Triple ucha, for those with weak stomachs, is not a KGB torture or a ploy worse than a double-cross. Mr Wolf says it is a fish soup "superior to bouillabaisse". Pelmeni is a sort of ravioli. As for herring under the fur - how much do you like herring?

It won't be the Orient Express, but the two richest men in the world are planning to take a train ride together through China. No, Bill Gates of Microsoft isn't off to sell his Windows 95 software to all 1.2 billion Chinese - yet. He and his wife, Melinda, and Warren Buffett, the Nebraska-based investor, plan to rent carriages on a Chinese train, invite some friends along, and enjoy a holiday in the world's largest potential market. While travelling through the country, Mr Gates will have much to marvel at: the rice paddies, the mountains, the mighty rivers - and the many pirated copies of Windows 95 that are flooding China.

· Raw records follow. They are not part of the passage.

/-! ### Reads and writes of a bank -/

/-- A ROM region reads as the profile's image, for memory lists no byte of it (R80). -/
theorem readBank_of_not_writable {s : State} (hs : MemoryOk s) {b : Bank} (hw : writable s.profile b = false)
    (off : Nat) : readBank s b off = initByte s.profile (b.cellAddr off) := by
  rw [readBank, readCell, lookup_rom hs hw, Option.getD_none]

/-- A read of a bank's byte answers it. -/
theorem bankRead_of_hasByte {s : State} {b : Bank} {off : Addr} (h : hasByte s.profile b off.toNat = true) :
    bankRead b off s = .next (answerRead s (readBank s b off.toNat) []) :=
  if_pos h

/-- A write of a bank's byte writes it. -/
theorem bankWrite_of_hasByte {s : State} {b : Bank} {off : Addr} (h : hasByte s.profile b off.toNat = true) (d : Byte) :
    bankWrite b off d s = .next (answerDone (writeBank s b off.toNat d) []) :=
  if_pos h

/-- A write to a bank changes the memory alone. -/
theorem writeBank_eq (s : State) (b : Bank) (off : Nat) (d : Byte) :
    writeBank s b off d = { s with mem := (writeBank s b off d).mem } := by
  unfold writeBank
  split <;> rfl

/-- A write of a byte that a bank has and stores: the byte is the data, every other byte of every bank is as before, and
nothing but the memory and the response differs. -/
theorem bankWrite_stores {s : State} (hs : MemoryOk s) {b : Bank} {off : Addr} (d : Byte)
    (hb : hasByte s.profile b off.toNat = true) (hw : writable s.profile b = true) :
    ∃ t : State, bankWrite b off d s = .next t ∧ t = { s with mem := t.mem, out := some ⟨none, []⟩ } ∧
      ∀ (bank : Bank) (o : Nat), readBank t bank o = if bank = b ∧ o = off.toNat then d else readBank s bank o :=
  ⟨_, bankWrite_of_hasByte hb d, congrArg (answerDone · []) (writeBank_eq s b off.toNat d),
    readBank_writeBank (wf_rising hs.1) hw⟩

/-- Settles O13: a ROM region is not writable, so its bytes are the image's. -/
theorem romReadsReturnTheImage : Obligations.RomReadsReturnTheImage := by
  intro s l r off rec hs hf hk hlt
  have hb : hasByte s.profile (.region r) off.toNat = true := by simpa only [hasByte, regionLen, hf, decide_eq_true_eq]
  have hw : writable s.profile (.region r) = false := by simp only [writable, hf, hk]; rfl
  rw [← readBank_of_not_writable hs hw]
  exact bankRead_of_hasByte hb

/-- Settles O15: RAM_WR and SHR_WR are the one write of the region's bank. -/
theorem regionWritesStoreTheByte : Obligations.RegionWritesStoreTheByte := by
  intro s l r off d hs hb hw
  obtain ⟨t, ht, hframe, hread⟩ := bankWrite_stores hs d hb hw
  exact ⟨t, ht, ht, hframe, hread⟩

/-- Settles O16: a lane's default store is a bank of its own, and it is writable. -/
theorem defaultStoreReadsAndWrites : Obligations.DefaultStoreReadsAndWrites := by
  intro s l off d ha
  have hb : hasByte s.profile (.dflt l) off.toNat = true := decide_eq_true ha
  exact ⟨bankRead_of_hasByte hb, fun hs => bankWrite_stores hs d hb rfl⟩

end Sys2Proof.Machine

/-! SUPPORT. Frames: what FRAME leaves in DIRTY, SCRATCH and FRAME, and the fields of tilemap cells and sprite entries as
arithmetic on their bytes. -/

namespace Sys2Proof.Machine

/-! ### DIRTY and SCRATCH after a FRAME -/

/-- What a FRAME that answers `t` leaves in the caches; it does not change the profile. -/
theorem caches_of_exec_frame {s t : State} (h : exec .frame s = .next t) :
    t.profile = s.profile ∧ t.dirty = (walked s).1 ∧ t.scratch = (walked s).2 := by
  obtain ⟨u, hu, hdirty, hscratch, -, hframe⟩ := exec_frame s
  cases hu.symm.trans h
  exact ⟨by rw [hframe], hdirty, hscratch⟩

/-- Where DIRTY has the profile's size, the walk of a FRAME leaves every slot up to date (R94). -/
theorem walked_upToDate {s : State} (hs : RenderShape s) :
    ∀ i < cellCount s.profile, (walked s).1.getD i none = some (cellAt s.profile (vramByte s) i) :=
  tileWalk_dirty (vramByte s) hs.2.2

/-- A slot that is not INVALID is one that DIRTY has. -/
theorem getElem?_of_getD_none {dirty : List DirtySlot} {i : Nat} {c : Byte × Byte} (h : dirty.getD i none = some c) :
    dirty[i]? = some (some c) := by
  rw [List.getD_eq_getElem?_getD, Option.getD_eq_iff] at h
  obtain hslot | ⟨-, hnone⟩ := h
  · exact hslot
  · exact nomatch hnone

/-- Settles O42: the walk visits every cell, and a visit leaves the cell's slot up to date. -/
theorem frameBringsDirtyUpToDate : Obligations.FrameBringsDirtyUpToDate := by
  intro s hs
  obtain ⟨t, ht, hdirty, -⟩ := exec_frame s
  refine ⟨t, ht, fun i hi => ?_⟩
  rw [hdirty]
  exact getElem?_of_getD_none (walked_upToDate hs i hi)

/-- Settles O43: the slots that the first FRAME brought up to date are up to date for the second, whose walk then hits at
every cell. -/
theorem unchangedTilemapIsNotRedrawn : Obligations.UnchangedTilemapIsNotRedrawn := by
  intro s t u hs ht hprofile hdirty _ hcells
  obtain ⟨htp, htd, -⟩ := caches_of_exec_frame ht
  have hup : u.profile = s.profile := hprofile.trans htp
  have hhit : ∀ i < cellCount u.profile, u.dirty.getD i none = some (cellAt u.profile (vramByte u) i) := by
    rw [hup, hdirty, htd]
    intro i hi
    rw [hcells i hi]
    exact walked_upToDate hs i hi
  have hwalk : walked u = (u.dirty, u.scratch) := tileWalk_hits hhit
  obtain ⟨v, hv, hvd, hvs, -⟩ := exec_frame u
  rw [hwalk] at hvd hvs
  exact ⟨hhit, v, hv, hvd, hvs⟩

/-- Settles O44: the walk keeps DIRTY coherent with SCRATCH and leaves every slot up to date, so each cell's pixels are
those of its raw bytes of now. -/
theorem dirtyCacheNeverChangesTheOutput : Obligations.DirtyCacheNeverChangesTheOutput := by
  rintro s ⟨hscratch, -, hdirty⟩ hcoherent
  obtain ⟨-, hshape, hcoh, hnow⟩ := tileWalk_law (vramByte s) (st := (s.dirty, s.scratch)) hdirty hscratch hcoherent
  obtain ⟨t, ht, -, hts, -⟩ := exec_frame s
  exact ⟨t, ht, hts.trans (scratch_eq_fullRedraw hshape hcoh hnow)⟩

/-! ### The pixels of a FRAME -/

/-- The scrolled copy has the shape of FRAME. -/
theorem scrolledCopy_shape (p : Profile) (vram : Nat → Byte) (scratch : Surface) :
    HasShape (scrolledCopy p vram scratch) p.visH p.visW :=
  makeSurface_shape _ _ _

/-- A pixel of the scrolled copy is the pixel of the torus at the place moved by the scroll values (R97). -/
theorem pixelAt_scrolledCopy {p : Profile} (vram : Nat → Byte) (scratch : Surface) {y x : Nat} (hy : y < p.visH)
    (hx : x < p.visW) :
    pixelAt (scrolledCopy p vram scratch) y x =
      pixelAt scratch ((y + scrollValue vram p.scrollyOff p.scrollyExt) % (p.gridH * p.cell))
        ((x + scrollValue vram p.scrollxOff p.scrollxExt) % (p.gridW * p.cell)) :=
  pixelAt_makeSurface _ hy hx

/-- The transparent pens in the mode of the flipped SHADOW (R107). -/
theorem transparentPens_flipped (p : Profile) (shadow : Bool) :
    transparentPens p (!shadow) = if shadow = false then [p.transPen] else [p.transPen, p.shadowPen] := by
  cases shadow <;> rfl

/-- Settles O45: the sprite passes paint over the scrolled copy, and the last stroke at a pixel is seen. -/
theorem framePixelsAreTopmostSpriteOverScrolledTiles : Obligations.FramePixelsAreTopmostSpriteOverScrolledTiles := by
  intro s
  obtain ⟨t, ht, -, hscratch, hframe, -⟩ := exec_frame s
  refine ⟨t, ht, fun y hy x hx => ?_⟩
  rw [transparentPens_flipped, ← hscratch] at hframe
  have htiles := pixelAt_scrolledCopy (vramByte s) t.scratch hy hx
  rw [scrollValue_eq, scrollValue_eq] at htiles
  rw [hframe, (spritePasses_law (vramByte s) _ (scrolledCopy_shape s.profile (vramByte s) t.scratch) hy hx).2]
  exact congrArg _ htiles

/-! ### The fields of cells and entries -/

/-- The tile index as division by a power of two (R92). -/
theorem tileIndex_eq (p : Profile) (code attr : Byte) :
    tileIndex p (code, attr) =
      (code.toNat + (attr.toNat / 2 ^ p.tbShift &&& p.tbMask) * p.tbStride) % p.tileCount := by
  rw [tileIndex, Nat.shiftRight_eq_div_pow]

/-- The colour selector as division by a power of two, and its four bits as a remainder (R92). -/
theorem tileColour_eq (p : Profile) (code attr : Byte) :
    tileColour p (code, attr) = (attr.toNat / 2 ^ p.tcShift % 16) ^^^ p.colorXor := by
  have hlow : ∀ n : Nat, n &&& 0xF = n % 16 := fun n => Nat.and_two_pow_sub_one_eq_mod n 4
  rw [tileColour, Nat.shiftRight_eq_div_pow, hlow]

/-- The low COLOR_BITS bits of the attribute as a remainder (R106). -/
theorem spriteColour_eq (L : SpriteLayer) (e : SpriteEntry) :
    spriteColour L e = e.at8.toNat % 2 ^ L.colorBits := by
  rw [spriteColour, Nat.one_shiftLeft, Nat.and_two_pow_sub_one_eq_mod]

/-- A bit times a number is the number where the bit is set. -/
theorem bitOf_mul (v : Byte) (b : Fin 8) (n : Nat) : bitOf v b * n = if v.getLsbD b.val then n else 0 := by
  unfold bitOf
  cases v.getLsbD b.val <;> simp

/-- Adding the strides of the set bank bits one by one is adding their sum (R105). -/
theorem foldr_bank_strides (v : Byte) (tile : Nat) (banks : List (Fin 8 × Nat)) :
    banks.foldr (fun b sum => (if v.getLsbD b.1.val then b.2 else 0) + sum) tile =
      tile + (banks.map fun b => bitOf v b.1 * b.2).sum := by
  induction banks with
  | nil => rfl
  | cons b banks ih => rw [List.foldr_cons, ih, List.map_cons, List.sum_cons, bitOf_mul]; omega

/-- The tile of an entry, each set bank bit adding its stride (R105). -/
theorem spriteTile_eq (L : SpriteLayer) (e : SpriteEntry) :
    spriteTile L e =
      L.banks.foldr (fun b sum => (if e.at8.getLsbD b.1.val then b.2 else 0) + sum) e.t8.toNat % L.sprTiles := by
  rw [spriteTile, foldr_bank_strides]

/-- Settles O47: each field is its shift or mask read as a quotient or a remainder, and the addresses are the model's. -/
theorem tileAndSpriteFieldsAreRead : Obligations.TileAndSpriteFieldsAreRead := by
  refine ⟨tileIndex_eq, tileColour_eq, fun _ _ _ => rfl, fun p code attr py px => ?_,
    fun _ _ _ => ⟨rfl, rfl, rfl, rfl⟩, fun L e pen => ?_, spriteColour_eq, spriteTile_eq⟩
  · rw [tilePixel, tileColour_eq, tileIndex_eq]
  · rw [spriteValue, spriteColour_eq]

end Sys2Proof.Machine

/-! SUPPORT. Sprites: the coordinates of an entry, and which layer the layer-order bit puts on top. -/

namespace Sys2Proof.Machine

/-- A 9-bit coordinate as a sum of integers (R104). -/
theorem coord9_cast (v8 at8 : Byte) (hi : Fin 8) : (coord9 v8 at8 hi : Int) = v8.toNat + 256 * bitOf at8 hi := by
  have hsum := coord9_eq v8 at8 hi
  omega

/-- Where the edge wrap puts a coordinate, given by its byte and its high bit (R104). -/
theorem wrapCoord_coord9_law {size : Nat} (h : size ≤ 512) (off : Int) (v8 at8 : Byte) (hi : Fin 8) :
    -(size : Int) ≤ wrapCoord size off (coord9 v8 at8 hi) ∧ wrapCoord size off (coord9 v8 at8 hi) < 512 - size ∧
      (wrapCoord size off (coord9 v8 at8 hi) - (v8.toNat + 256 * bitOf at8 hi + off)) % 512 = 0 := by
  rw [← coord9_cast]
  exact wrapCoord_law size off (coord9 v8 at8 hi) h

/-- Settles O46: each coordinate is the edge wrap of a byte and its high bit. -/
theorem spriteCoordinatesWrapAtTheEdge : Obligations.SpriteCoordinatesWrapAtTheEdge := fun L e h =>
  ⟨wrapCoord_coord9_law h L.xOff e.x8 e.at8 L.xhiBit, wrapCoord_coord9_law h L.yOff e.y8 e.at8 L.yhiBit⟩

/-- The order of two layers' passes as a case on the layer-order bit: the layer on top is drawn last (R111). -/
theorem drawOrder_pair {p : Profile} (vram : Nat → Byte) {small big : SpriteLayer} (hp : p.layers = [small, big]) :
    drawOrder p vram =
      if (vram p.layerOrder.1).getLsbD p.layerOrder.2.val then [small, big] else [big, small] := by
  rw [drawOrder, hp, bitOf]
  cases (vram p.layerOrder.1).getLsbD p.layerOrder.2.val <;> rfl

/-- One layer is drawn whatever the layer-order bit (R111). -/
theorem drawOrder_single {p : Profile} (vram : Nat → Byte) {only : SpriteLayer} (hp : p.layers = [only]) :
    drawOrder p vram = [only] := by
  rw [drawOrder, hp]

/-- Of two layers, the one drawn last shows where it shows anything, and the other elsewhere. -/
theorem spritesShow_pair {p : Profile} {vram : Nat → Byte} (pens : List Nat) {first last : SpriteLayer} (y x : Nat)
    (h : drawOrder p vram = [first, last]) :
    spritesShow p vram pens y x = (layerShows vram pens last y x).or (layerShows vram pens first y x) := by
  have hlastFirst : [first, last].reverse = [last] ++ [first] := rfl
  rw [spritesShow, h, hlastFirst, List.findSome?_append, List.findSome?_singleton, List.findSome?_singleton]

When Hong Kong's last British financial secretary takes his leave of the colony next week, the traditional popping of Champagne corks on a luxury liner will be missing. Sir Hamish Macleod is flying out rather than taking the sea option chosen by most departing senior colonial servants. At 55, Sir Hamish is taking early retirement to make way for a Hong Kong Chinese successor, Donald Tsang. His colleagues will miss him. As one put it, he is "well-liked and respected by his staff - even if he is better at tennis than karaoke".